Considering that there had been many murders and bloodsheds, consider the case of a group of Nephites that heads to the wilderness, rather than remain in a city under Lamanite rule. Such a group would survive not on sedentary farming, but on mobile banditry. They would have to learn, early on, that they cannot afford the luxury of prisoners and were compelled to strike at collaborationists and their families to destabilize the occupying authority enough to permit their survival in the bush. They justify their acts in the name of resistance and carry on with them. When the war ends, how can they be properly reintegrated into urban society? How do the victims of their attacks feel about that? What if an absent/collaborationist judge is restored to authority, do the bandits/freedom fighters decide that the war isn’t over until they’ve killed off the collaborators that the government is too ineffectual to punish on its own? And now we have another group of potential dissenters in a postwar world.

The rest of Alma 62 speaks to the urge to see everyone coming together after the conflict. Mormon speaks at length of the Nephites collectively as a more righteous people and perhaps that did happen. But I don’t think that it was universal, especially with details that come out in the last chapter of Alma, Alma 63.

Alma 63 starts in the 36th year of the judges, so the Nephites have been rebuilding and recovering for five years. The shock of the conflict would largely have worn off and people are likely beginning to think about building new instead of repairing past damage.

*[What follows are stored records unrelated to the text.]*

-- ==== Sys2Proof/Laws/Memory.lean ====
section
/-! SUPPORT. The laws of stored bytes: read after write, and the canonical form (spec 20_memory.md R64, R65). -/

namespace Sys2Proof.Machine

/-! ### Cells -/

theorem cellsWf_mono {size lo lo' : Nat} (h : lo' ≤ lo) :
    ∀ {cs : List Host.Cell}, cellsWf size lo cs = true → cellsWf size lo' cs = true
  | [], _ => rfl
  | (k, v) :: rest, hw => by
    simp only [cellsWf, Bool.and_eq_true, decide_eq_true_eq] at hw ⊢
    exact ⟨⟨⟨by omega, hw.1.1.2⟩, hw.1.2⟩, hw.2⟩

/-- Below the first listed offset every byte is unlisted. -/
theorem cellsRead_below {size lo k : Nat} (hk : k < lo) :
    ∀ {cs : List Host.Cell}, cellsWf size lo cs = true → cellsRead cs k = Config.unlistedByte
  | [], _ => rfl
  | (j, v) :: rest, hw => by
    simp only [cellsWf, Bool.and_eq_true, decide_eq_true_eq] at hw
    have hne : j ≠ k := by omega
    simp only [cellsRead, if_neg hne]
    exact cellsRead_below (by omega) hw.2

/-- Reading anywhere after a write, in one equation. -/
theorem cellsRead_cellsWrite {size lo k j : Nat} {v : Byte} :
    ∀ {cs : List Host.Cell}, cellsWf size lo cs = true →
      cellsRead (cellsWrite cs k v) j = if j = k then v else cellsRead cs j
  | [], _ => by
    simp only [cellsWrite]
    split
    · rename_i hv; by_cases hj : j = k <;> simp [cellsRead, hj, hv]
    · by_cases hj : j = k
      · simp [cellsRead, hj]
      · simp [cellsRead, hj, Ne.symm hj]
  | (i, u) :: rest, hw => by
    simp only [cellsWf, Bool.and_eq_true, decide_eq_true_eq] at hw
    obtain ⟨⟨⟨h1, h2⟩, h3⟩, h4⟩ := hw
    have ih := cellsRead_cellsWrite (k := k) (j := j) (v := v) h4
    have hb : ∀ n, n ≤ i → cellsRead rest n = Config.unlistedByte := fun n hn =>
      cellsRead_below (by omega) h4
    simp only [cellsWrite]
    split
    · rename_i hk
      split
      · rename_i hv
        by_cases hj : j = k
        · have : i ≠ k := by omega
          subst hj; simp [cellsRead, this, hb _ (by omega : j ≤ i), hv]
        · simp [hj]
      · by_cases hj : j = k
        · simp [cellsRead, hj]
        · simp [cellsRead, hj, Ne.symm hj]
    · split
      · rename_i hk; subst hk
        split
        · rename_i hv
          by_cases hj : j = k
          · simp [hj, hb _ (Nat.le_refl k), hv]
          · simp [cellsRead, hj, Ne.symm hj]
        · by_cases hj : j = k
          · simp [cellsRead, hj]
          · simp [cellsRead, hj, Ne.symm hj]
      · rename_i hk1 hk2
        simp only [cellsRead, ih]
        by_cases hi : i = j
        · subst hi; simp [Ne.symm hk2]
        · simp [hi]

theorem cellsWf_cellsWrite {size k : Nat} {v : Byte} (hk : k < size) :
    ∀ {lo : Nat} {cs : List Host.Cell}, lo ≤ k → cellsWf size lo cs = true →
      cellsWf size lo (cellsWrite cs k v) = true
  | lo, [], hlo, _ => by
    simp only [cellsWrite]
    split
    · rfl
    · simp_all [cellsWf]
  | lo, (i, u) :: rest, hlo, hw => by
    have hw' := hw
    simp only [cellsWf, Bool.and_eq_true, decide_eq_true_eq] at hw
    obtain ⟨⟨⟨h1, h2⟩, h3⟩, h4⟩ := hw
    simp only [cellsWrite]
    split
    · rename_i hki
      split
      · exact hw'
      · simp only [cellsWf, Bool.and_eq_true, decide_eq_true_eq]
        exact ⟨⟨⟨hlo, hk⟩, by simp_all⟩, ⟨⟨⟨by omega, h2⟩, h3⟩, h4⟩⟩
    · split
      · rename_i hki; subst hki
        split
        · exact cellsWf_mono (by omega) h4
        · simp only [cellsWf, Bool.and_eq_true, decide_eq_true_eq]
          exact ⟨⟨⟨hlo, hk⟩, by simp_all⟩, h4⟩
      · simp only [cellsWf, Bool.and_eq_true, decide_eq_true_eq]
        exact ⟨⟨⟨h1, h2⟩, h3⟩, cellsWf_cellsWrite hk (by omega) h4⟩

/-- Two canonical lists that read alike are equal: equal memories are equal data. -/
theorem cells_ext {size lo : Nat} :
    ∀ {cs ds : List Host.Cell}, cellsWf size lo cs = true → cellsWf size lo ds = true →
      (∀ k, cellsRead cs k = cellsRead ds k) → cs = ds
  | [], [], _, _, _ => rfl
  | [], (j, u) :: rest, _, hd, h => by
    simp only [cellsWf, Bool.and_eq_true, decide_eq_true_eq] at hd
    have := h j
    simp only [cellsRead, if_true] at this
    simp [← this] at hd
  | (i, v) :: rest, [], hc, _, h => by
    simp only [cellsWf, Bool.and_eq_true, decide_eq_true_eq] at hc
    have := h i
    simp only [cellsRead, if_true] at this
    simp [this] at hc
  | (i, v) :: cs, (j, u) :: ds, hc, hd, h => by
    simp only [cellsWf, Bool.and_eq_true, decide_eq_true_eq] at hc hd
    obtain ⟨⟨⟨c1, c2⟩, c3⟩, c4⟩ := hc
    obtain ⟨⟨⟨d1, d2⟩, d3⟩, d4⟩ := hd
    have hij : i = j := by
      rcases Nat.lt_trichotomy i j with hl | he | hl
      · have := h i
        have hne : j ≠ i := by omega
        rw [show cellsRead ((i, v) :: cs) i = v by simp [cellsRead],
          show cellsRead ((j, u) :: ds) i = cellsRead ds i by simp [cellsRead, hne],
          cellsRead_below (by omega : i < j + 1) d4] at this
        simp [this] at c3
      · exact he
      · have := h j
        have hne : i ≠ j := by omega
        rw [show cellsRead ((j, u) :: ds) j = u by simp [cellsRead],
          show cellsRead ((i, v) :: cs) j = cellsRead cs j by simp [cellsRead, hne],
          cellsRead_below (by omega : j < i + 1) c4] at this
        simp [← this] at d3
    subst hij
    have hvu : v = u := by simpa [cellsRead] using h i
    subst hvu
    have : cs = ds := cells_ext c4 d4 fun k => by
      by_cases hk : i = k
      · subst hk
        rw [cellsRead_below (Nat.lt_succ_self i) c4, cellsRead_below (Nat.lt_succ_self i) d4]
      · simpa [cellsRead, hk] using h k
    rw [this]

/-- The bytes of a list laid out from `k`. -/
theorem cellsRead_cellsOfBytes :
    ∀ (vs : List Byte) (k j : Nat), cellsRead (cellsOfBytes k vs) (k + j) = vs.getD j Config.unlistedByte ∧
      (∀ i, i < k → cellsRead (cellsOfBytes k vs) i = Config.unlistedByte)
  | [], _, _ => ⟨by simp [cellsOfBytes, cellsRead], fun _ _ => rfl⟩
  | v :: rest, k, j => by
    have ih := cellsRead_cellsOfBytes rest (k + 1)
    constructor
    · simp only [cellsOfBytes]
      cases j with
      | zero =>
        split
        · rename_i hv; rw [Nat.add_zero k, (ih 0).2 k (Nat.lt_succ_self k)]; simp [hv]
        · simp [cellsRead]
      | succ n =>
        have hk : k + (n + 1) = k + 1 + n := by omega
        split
        · rw [hk, (ih n).1]; simp
        · have hne : ¬ k = k + (n + 1) := by omega
          simp only [cellsRead, if_neg hne]
          rw [hk, (ih n).1]; simp
    · intro i hi
      simp only [cellsOfBytes]
      split
      · exact (ih 0).2 i (by omega)
      · have hne : ¬ k = i := by omega
        simp only [cellsRead, if_neg hne]
        exact (ih 0).2 i (by omega)

theorem cellsOfBytes_replicate : ∀ (n k : Nat), cellsOfBytes k (List.replicate n Config.unlistedByte) = []
  | 0, _ => rfl
  | n + 1, k => by
    rw [List.replicate_succ, cellsOfBytes, if_pos rfl]
    exact cellsOfBytes_replicate n (k + 1)

/-! ### Memory -/

@[simp] theorem cells_setCells (m : Memory) (cs : List Host.Cell) (b c : Buffer) :
    (m.setCells cs b).cells c = if c = b then cs else m.cells c := by cases b <;> cases c <;> rfl

theorem wf_iff (m : Memory) (n : Nat) : m.wf n = true ↔ ∀ b, cellsWf (b.size n) 0 (m.cells b) = true := by
  constructor
  · intro h b
    have := List.all_eq_true.mp h b (by cases b <;> decide)
    exact this
  · intro h
    exact List.all_eq_true.mpr fun b _ => h b

/-- Read after write, at the same place and at any other. -/
theorem read_write {m : Memory} {n : Nat} (hw : m.wf n = true) (p q : Loc) (v : Byte) :
    (m.write p v).read q = if q = p then v else m.read q := by
  have hc := (wf_iff m n).mp hw p.buf
  unfold Memory.read Memory.write
  rw [cells_setCells]
  by_cases hb : q.buf = p.buf
  · rw [if_pos hb, cellsRead_cellsWrite hc]
    by_cases ho : q.off = p.off
    · have : q = p := by cases p; cases q; simp_all
      simp [this]
    · have : q ≠ p := fun h => ho (by rw [h])
      simp [this, ho, hb]
  · have : q ≠ p := fun h => hb (by rw [h])
    simp [this, hb]

/-- A write inside its buffer keeps the canonical form. -/
theorem wf_write {m : Memory} {n : Nat} (hw : m.wf n = true) (p : Loc) (v : Byte) (hp : p.off < p.buf.size n) :
    (m.write p v).wf n = true := by
  rw [wf_iff] at hw ⊢
  intro b
  unfold Memory.write
  rw [cells_setCells]
  split
  · rename_i hb; subst hb; exact cellsWf_cellsWrite hp (Nat.zero_le _) (hw p.buf)
  · exact hw b

theorem wf_empty (n : Nat) : Memory.empty.wf n = true := by rw [wf_iff]; intro b; cases b <;> rfl

/-- Memories in canonical form that read alike are equal. -/
theorem memory_ext {m k : Memory} {n : Nat} (hm : m.wf n = true) (hk : k.wf n = true)
    (h : ∀ p, m.read p = k.read p) : m = k := by
  rw [wf_iff] at hm hk
  have hb : ∀ b, m.cells b = k.cells b := fun b => cells_ext (hm b) (hk b) fun i => h { buf := b, off := i }
  cases m; cases k
  have h1 := hb .rom; have h2 := hb .tile0; have h3 := hb .tile1; have h4 := hb .map0; have h5 := hb .map1
  have h6 := hb .eram; have h7 := hb .wram; have h8 := hb .oam; have h9 := hb .unusable; have h10 := hb .io
  have h11 := hb .hram; have h12 := hb .ie
  simp only [Memory.cells] at *
  simp [*]

/-- A write leaves every other buffer alone. -/
@[simp] theorem cells_write (m : Memory) (p : Loc) (v : Byte) (b : Buffer) :
    (m.write p v).cells b = if b = p.buf then cellsWrite (m.cells p.buf) p.off v else m.cells b := by
  simp [Memory.write]

end Sys2Proof.Machine
end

In Alma 63:4, Mormon describes “a large company of men… with their wives and their children” that leaves the Nephite lands and heads northward in the 37th year. They do not go South, to the Lamanites, but head out in a third way. While they do not see a future among the Lamanites as did earlier groups of Nephite dissenters, they also do not see a future with the Nephites. The number of men cited, 5400, is a fairly large group, not just a single family structure. For them to depart with their families, maybe a group of 20,000 people or so, notes that this movement is not a whimsical thing, but the result of some determined planning.

Such a move would not likely be because of a lack of available land. If anything, the depopulation of the war would open up more land and place an overall higher value on human labor. So, unless the land existed under some kind of feudal structure that kept large parts off-hands to the general peasantry, there is a different reason for their departure. Because Mormon is quick to point out economic disparities as wickedness and is not doing so here, that is another indication that this migration is not likely due to economic pressures.

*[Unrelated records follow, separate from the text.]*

/-- Settles O30: none of the three forms makes an access, and only `ADD HL,rr` sets flags. -/
theorem pairArithmetic : Obligations.PairArithmetic := by
  unfold Obligations.PairArithmetic
  intro i s p
  refine ⟨fun h => ?_, fun h => ?_, fun h => ?_⟩
  · exact ⟨encode_of_form h, addHlFlags s.f s.hl (s.pair p), exec_of_form h s, flagsAre_addHlFlags _ _ _⟩
  · exact ⟨encode_of_form h, exec_of_form h s⟩
  · exact ⟨encode_of_form h, exec_of_form h s⟩

end Sys2Proof.Machine
end

section
/-! PROOF of O31 to O33. The eight result bytes of R224, which the model joins from bit fields, as shifts and rotations
of the byte; what the rotate forms answer on A and on a place (spec 44_rotate_shift.md R220 to R240). -/

namespace Sys2Proof.Machine

/-! ### A bit moved in at either end -/

theorem getLsbD_shiftInLow (v : Byte) (b : Bool) {k : Nat} (hk : k < 8) :
    BitVec.getLsbD (w := 8) (v.extractLsb' 0 7 ++ BitVec.ofBool b) k = if k = 0 then b else v.getLsbD (k - 1) := by
  rw [BitVec.getLsbD_append]
  cases k with
  | zero => simp
  | succ k => simp [show k < 7 by omega]

theorem getLsbD_shiftInHigh (v : Byte) (b : Bool) {k : Nat} (hk : k < 8) :
    BitVec.getLsbD (w := 8) (BitVec.ofBool b ++ v.extractLsb' 1 7) k = if k < 7 then v.getLsbD (1 + k) else b := by
  rw [BitVec.getLsbD_append]
  by_cases h : k < 7
  · simp [h]
  · obtain rfl : k = 7 := by omega
    simp

theorem shiftInLow_eq (v : Byte) (b : Bool) :
    v.extractLsb' 0 7 ++ BitVec.ofBool b = v <<< 1 ||| (if b then 0x01#8 else 0#8) := by
  apply BitVec.eq_of_getLsbD_eq
  intro k hk
  rw [getLsbD_shiftInLow v b hk]
  cases k with
  | zero => cases b <;> simp
  | succ k => cases b <;> simp [-BitVec.getLsbD_eq_getElem, hk]

theorem shiftInHigh_eq (v : Byte) (b : Bool) :
    BitVec.ofBool b ++ v.extractLsb' 1 7 = v >>> 1 ||| (if b then 0x80#8 else 0#8) := by
  have hmask : (0x80#8 : Byte) = BitVec.twoPow 8 7 := rfl
  apply BitVec.eq_of_getLsbD_eq
  intro k hk
  rw [getLsbD_shiftInHigh v b hk, hmask]
  by_cases h : k < 7
  · cases b <;> simp [h, show 7 ≠ k by omega]
  · obtain rfl : k = 7 := by omega
    cases b <;> simp

/-! ### The results of R224 -/

theorem result_rlc (v : Byte) (b : Bool) : RotOp.rlc.result v b = v.rotateLeft 1 := by
  apply BitVec.eq_of_getLsbD_eq
  intro k hk
  rw [RotOp.result, getLsbD_shiftInLow _ _ hk, BitVec.getLsbD_rotateLeft]
  cases k <;> simp [hk]

theorem result_rrc (v : Byte) (b : Bool) : RotOp.rrc.result v b = v.rotateRight 1 := by
  apply BitVec.eq_of_getLsbD_eq
  intro k hk
  rw [RotOp.result, getLsbD_shiftInHigh _ _ hk, BitVec.getLsbD_rotateRight]
  by_cases h : k < 7
  · simp [h]
  · obtain rfl : k = 7 := by omega
    rfl

theorem result_sra (v : Byte) (b : Bool) : RotOp.sra.result v b = v.sshiftRight 1 := by
  apply BitVec.eq_of_getLsbD_eq
  intro k hk
  rw [RotOp.result, getLsbD_shiftInHigh _ _ hk, BitVec.getLsbD_sshiftRight]
  by_cases h : k < 7
  · simp [h, show 1 + k < 8 by omega, show ¬8 ≤ k by omega]
  · obtain rfl : k = 7 := by omega
    rfl

theorem result_swap (v : Byte) (b : Bool) : RotOp.swap.result v b = v.rotateLeft 4 := by
  apply BitVec.eq_of_getLsbD_eq
  intro k hk
  rw [RotOp.result, BitVec.getLsbD_append, BitVec.getLsbD_rotateLeft]
  by_cases h : k < 4
  · simp [h]
  · simp [h, show k - 4 < 4 by omega, show k < 8 by omega]

theorem result_rl (v : Byte) (b : Bool) : RotOp.rl.result v b = v <<< 1 ||| (if b then 0x01#8 else 0#8) :=
  shiftInLow_eq v b

theorem result_rr (v : Byte) (b : Bool) : RotOp.rr.result v b = v >>> 1 ||| (if b then 0x80#8 else 0#8) :=
  shiftInHigh_eq v b

theorem result_sla (v : Byte) (b : Bool) : RotOp.sla.result v b = v <<< 1 :=
  (shiftInLow_eq v false).trans (BitVec.or_zero)

theorem result_srl (v : Byte) (b : Bool) : RotOp.srl.result v b = v >>> 1 :=
  (shiftInHigh_eq v false).trans (BitVec.or_zero)

/-! ### The forms -/

/-- What an accumulator rotate is encoded as and answers; its Z is clear whatever the result. -/
theorem rotA_of_form {i : Instr} {op : RotOp} (h : formOf i = .rotA op) (s : State) :
    encode i = [opcode 0 op.code 7] ∧
    ∃ f, exec i s = .next { s with a := op.result s.a (flagC s.f), f := f, cycles := 1 } ∧
      flagsAre f false false false (op.carryOut s.a) :=
  ⟨encode_of_form h, op.accFlags s.a, exec_of_form h s, flagsAre_packFlags _ _ _ _⟩

theorem encode_rot {i : Instr} {op : RotOp} {p : Place} (h : formOf i = rotForm op p) :
    encode i = [0xCB#8, opcode 0 op.code p.code] := by
  rw [encode_of_form h]
  cases p <;> rfl

/-- What `rot[y]` of a place answers. -/
theorem exec_rot {i : Instr} {op : RotOp} {p : Place} (h : formOf i = rotForm op p) (s : State) :
    (s.placeReady p = true → exec i s = .next { s.putPlace (op.result (s.placeValue p) (flagC s.f)) p with
      f := op.flags (s.placeValue p) (flagC s.f), cycles := p.cost 2 4 }) ∧
    (s.placeReady p = false → exec i s = .fault (accessFault s.hl .read)) := by
  cases p with
  | reg r => exact ⟨fun _ => exec_of_form h s, fun hready => by cases hready⟩
  | mem => exact exec_update h rfl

So who goes north in this group, 6 years after the war ends? Are they people who simply want nothing more to do with a land and a faith that did not live up to their expectation? Are they former resisters or collaborators or king-men who can’t stand living in a land that has become something they now find foreign to them? Are they families whose women were raped and they no longer want to face a society that constantly shames them collectively?

As I ask those questions, we have room for all those possibilities as Mormon describes other migrations northward by sea routes. All through the 37th year, “there were many of the Nephites who… took their course northward.” The movements continued in the 38th year, with mentions of ships not returning and people who took provisions northward not returning indicating that the Nephites have lost contact with those migrants. While it’s possible disasters befell a number of migrant groups, overall it speaks to the idea of a people unable to abide postwar Nephite society, for whatever reasons. With a group of Nephites going over to the Lamanites in the 39th year and inciting a war against a single city, the postwar period is looking increasingly troubled.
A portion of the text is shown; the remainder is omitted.